Typically, the acceptance rate AR (= proportion of accepted draws out of the set of keeper draws) is reported in the final output along with the posterior results for $\kbeta$.

After obtaining these draws from the posterior sampler, inference can proceed as usual by inspecting the posterior distributions of individual coefficients, computing HPDI bounds, and generating posterior predictive distibutions for WTP scenarios.



### References:

McFadden, D. 1974. "Conditional logit analysis of discrete choice behavior," in P. Zarembka, ed. *Frontiers of Econometrics*. New York: Academic Press.

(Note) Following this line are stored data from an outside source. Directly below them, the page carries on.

-- ==== Sys2Proof/Laws/Tables.lean ====
section
/-! SUPPORT. What symbol operands, tables, the inverse and the exchange of two images are, said once
each. -/

namespace Sys2Proof

/-- An entry of a table built from a function is the function's value. -/
@[simp] theorem get_ofFn {α : Type} (f : Fin 26 → α) (i : Fin 26) :
    (Vector.ofFn f).get i = f i :=
  Vector.getElem_ofFn i.isLt

/-- The entries after one is replaced. -/
theorem get_set {α : Type} (t : Vector α 26) (a x : Fin 26) (v : α) :
    (t.set a v).get x = if x = a then v else t.get x := by
  have h := Vector.getElem_set (xs := t) (i := a.val) (x := v) (hi := a.isLt) (j := x.val) (hj := x.isLt)
  simp only [Fin.ext_iff, eq_comm (a := x.val)]
  exact h

@[simp] theorem Table.identity_get (i : Letter) : Table.identity.get i = i := get_ofFn _ i

theorem Table.ext_get {t u : Table} (h : ∀ i : Letter, t.get i = u.get i) : t = u :=
  Vector.ext fun i hi => h ⟨i, hi⟩

namespace Machine

@[simp] theorem letter?_letterBits (x : Letter) : letter? (letterBits x) = some x := by
  revert x; decide

theorem letterBits_toNat (x : Letter) : (letterBits x).toNat = x.val := by
  revert x; decide

theorem letterBits_injective {x y : Letter} (h : letterBits x = letterBits y) : x = y := by
  have h' := congrArg letter? h
  simpa using h'

theorem letter?_eq_none {b : Field5} : letter? b = none ↔ 25 < b.toNat := by
  unfold letter?; split <;> simp <;> omega

theorem letter?_eq_some {b : Field5} {x : Letter} : letter? b = some x ↔ b = letterBits x := by
  revert b x; decide

theorem letter?_isSome_of_le {b : Field5} (h : b.toNat ≤ 25) : ∃ x, letter? b = some x := by
  unfold letter?; split
  · exact ⟨_, rfl⟩
  · omega

theorem payloadTable_get (tbl : Payload) (i : Letter) :
    (payloadTable tbl).get i = tblEntry tbl i := get_ofFn _ i

theorem isPerm_iff (t : RawTable) : isPerm t = true ↔ ValidWiring t := by
  simp only [isPerm, Bool.and_eq_true, decide_eq_true_eq, ValidWiring]

theorem symbolsOf_get (t : RawTable) (i : Letter) :
    (symbolsOf t).get i = Fin.ofNat 26 (t.get i).toNat := get_ofFn _ i

/-- Where the entries are at most 25, the table of symbols has the same entries. -/
theorem symbolsOf_sameEntries {t : RawTable} (h : ∀ i : Letter, (t.get i).toNat ≤ 25) :
    SameEntries (symbolsOf t) t := by
  intro i
  rw [symbolsOf_get]
  exact Nat.mod_eq_of_lt (by have := h i; omega)

theorem wiring?_eq_some {t : RawTable} {u : Table} :
    wiring? t = some u ↔ ValidWiring t ∧ u = symbolsOf t := by
  unfold wiring?
  split <;> rename_i h <;> rw [isPerm_iff] at h <;> simp [h, eq_comm]

theorem wiring?_eq_none {t : RawTable} : wiring? t = none ↔ ¬ValidWiring t := by
  unfold wiring?
  split <;> rename_i h <;> rw [isPerm_iff] at h <;> simp [h]

/-- A valid wiring sends different letters to different letters. -/
theorem symbolsOf_injective {t : RawTable} (h : ValidWiring t) {i j : Letter}
    (e : (symbolsOf t).get i = (symbolsOf t).get j) : i = j := by
  by_contra hne
  apply h.2 i j hne
  apply BitVec.eq_of_toNat_eq
  rw [← symbolsOf_sameEntries h.1 i, ← symbolsOf_sameEntries h.1 j, e]

theorem inverse_get (t : Table) (y : Letter) :
    (inverse t).get y = ((List.finRange 26).find? fun x => t.get x = y).getD 0 := get_ofFn _ y

/-- The inverse of a table that hits y maps y to a letter the table sends to y. -/
theorem get_inverse {t : Table} {y : Letter} (h : ∃ x, t.get x = y) :
    t.get ((inverse t).get y) = y := by
  rw [inverse_get]
  cases hf : (List.finRange 26).find? fun x => t.get x = y with
  | none =>
    obtain ⟨x, hx⟩ := h
    exact absurd hx (by simpa using List.find?_eq_none.mp hf x (List.mem_finRange x))
  | some x => simpa using List.find?_some hf

/-- What LDROT stores is good: `FWD` and `BWD` are mutual bijections. -/
theorem rotorOf_good {t : RawTable} (h : ValidWiring t) (turn : Letter) :
    (rotorOf (symbolsOf t) turn).Good := by
  have inj : Function.Injective fun x : Letter => (symbolsOf t).get x :=
    fun _ _ e => symbolsOf_injective h e
  have surj : ∀ y, ∃ x, (symbolsOf t).get x = y := (Finite.injective_iff_surjective.mp inj)
  exact ⟨fun x => inj (get_inverse ⟨x, rfl⟩), fun y => get_inverse (surj y)⟩

theorem isFixedPointFreeInvolution_iff (t : Table) :
    isFixedPointFreeInvolution t = true ↔ Involution t ∧ NoFixedPoint t := by
  simp only [isFixedPointFreeInvolution, Bool.and_eq_true, decide_eq_true_eq, Involution,
    NoFixedPoint]

/-- The images after an exchange. -/
theorem exchange_get (t : Table) (a b x : Letter) :
    (exchange t a b).get x =
      if x = b then t.get a else if x = a then t.get b else t.get x := by
  simp only [exchange, get_set]

theorem inPair_eq_false {pb : Table} {x : Letter} : inPair pb x = false ↔ pb.get x = x := by
  simp [inPair]

theorem rotors?_eq_some {s : State} {rs : PerSlot Rotor} :
    s.rotors? = some rs ↔ s.rotor = ⟨some rs.r1, some rs.r2, some rs.r3⟩ := by
  obtain ⟨a, b, c⟩ := rs
  unfold State.rotors?
  cases h : s.rotor with
  | mk x y z => cases x <;> cases y <;> cases z <;> simp

theorem rotors?_eq_none {s : State} : s.rotors? = none ↔ ∃ k, s.rotValid k = false := by
  unfold State.rotors? State.rotValid
  cases h : s.rotor with
  | mk x y z =>
    constructor
    · intro hn
      cases x
      · exact ⟨.r1, rfl⟩
      · cases y
        · exact ⟨.r2, rfl⟩
        · cases z
          · exact ⟨.r3, rfl⟩
          · cases hn
    · rintro ⟨k, hk⟩
      cases k <;> cases x <;> cases y <;> cases z <;> first | rfl | cases hk

theorem anyDs_eq_false {s : State} : s.anyDs = false ↔ s.BaseStepping := by
  obtain ⟨_, ⟨a, b, c⟩, _, _, _, _, _, _⟩ := s
  cases a <;> cases b <;> cases c <;> simp [State.anyDs, State.BaseStepping]

end Machine

end Sys2Proof
end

Holmes, T., Adamowicz, W., Carlsson, F., 2017. "Choice experiments," in: Champ, P., Boyle, K., Brown, T.
(Eds.), *A primer on nonmarket valuation*. Springer, pp. 133-186.

Moeltner, K., T. Fanara, H. Foroutan, R. Hanlon, V. Lovko, S. Ross, and D. Schmale III, "Harmful algal blooms and toxic air: The economic value of improved forecasts," paper presented at the annual meetings of the European Association of Environmental and Resource Economists (EAERE), virtual, Jun. 25, 2021.

Rossi, P., Allenby, G., McCulloch, R., 2005. *Bayesian Statistics and Marketing*. John Wiley & Sons.